> _Task goal_:
Report all lines from the entries below in which "true" appears.

*** Records for the exercise

-- ==== Sys2Proof/Tests/Slice0.lean ====
section
/-! SUPPORT. The model's own tests. Expected values come from the rules and from spec/95_test_vectors.md (the V-… names); the witness
theorems show states and operands that meet the hypotheses of the statements in Obligations.lean, clause by clause. -/

namespace Sys2Proof.Tests

open Sys2Proof Sys2Proof.Machine

/-! ### Helpers -/

/-- The next state, when there is one. -/
def got (r : Result) : Option State :=
  match r with
  | .next t => some t
  | .fault _ => none
  | .refused _ => none

theorem next_of_got {r : Result} {t : State} (h : got r = some t) : r = .next t := by
  cases r <;> simp_all [got]

/-- The result is the fault. -/
def faults (r : Result) : Bool :=
  match r with
  | .fault .illegalState => true
  | .next _ => false
  | .refused _ => false

/-- The result is the refusal of a configuration. -/
def refusesConfig (r : Result) : Bool :=
  match r with
  | .refused .illegalConfiguration => true
  | _ => false

/-- The default configuration with another length constant. -/
def withLen (n : Byte) : Config := { Config.default with lenConst := n }

/-- A state of the default configuration. -/
def mk (st : BitVec 3) (idx : BitVec 8) : State := { State.reset with st := st, idx := idx }

/-- The cells `0, 1, …` holding these bytes. -/
def cells (bs : List Byte) : Memory := (List.range bs.length).zip bs

/-- The payload of the all-zero record (V-C8). -/
def zeroPayload : List Byte := 0x87#8 :: List.replicate 42 0#8

/-- READ_CHECKSUM before the second checksum byte of the all-zero record (V-F5b). -/
def atSecond : State := { mk St.readChecksum 1#8 with c0 := some 0xE4#8, pbuf := cells zeroPayload }

/-- The same under `LEN_CONST = 3`: the payload is the device id alone, and its checksum is `0x6240` (V-S13). -/
def atSecondShort : State :=
  { mk St.readChecksum 1#8 with cfg := withLen 3#8, c0 := some 0x62#8, pbuf := cells [0x87#8] }

/-- READ_PACKET before the last payload byte, with this device id in cell 0. -/
def atLast (id : Byte) : State := { mk St.readPacket 42#8 with pbuf := cells (id :: List.replicate 41 0#8) }

/-- `s` with this token presented next. -/
def offer (t : Token) (s : State) : State := { s with input := [.present t] }

/-! ### Well-formedness: one ill-formed term for each check -/

theorem test_wf_default : Config.default.wf = true := by decide
theorem test_wf_refuses_short_length : (withLen 2#8).wf = false := by decide
theorem test_wf_refuses_zero_width : ({ Config.default with cntW := 0 } : Config).wf = false := by decide
theorem test_runsIn_refuses_other_state : (Instr.byteSearchSync 0xAA#8).runsIn 1#3 = false := by decide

******

> _Output below_:
  | .fault .illegalState => true
  | .refused .illegalConfiguration => true
theorem test_wf_default : Config.default.wf = true := by decide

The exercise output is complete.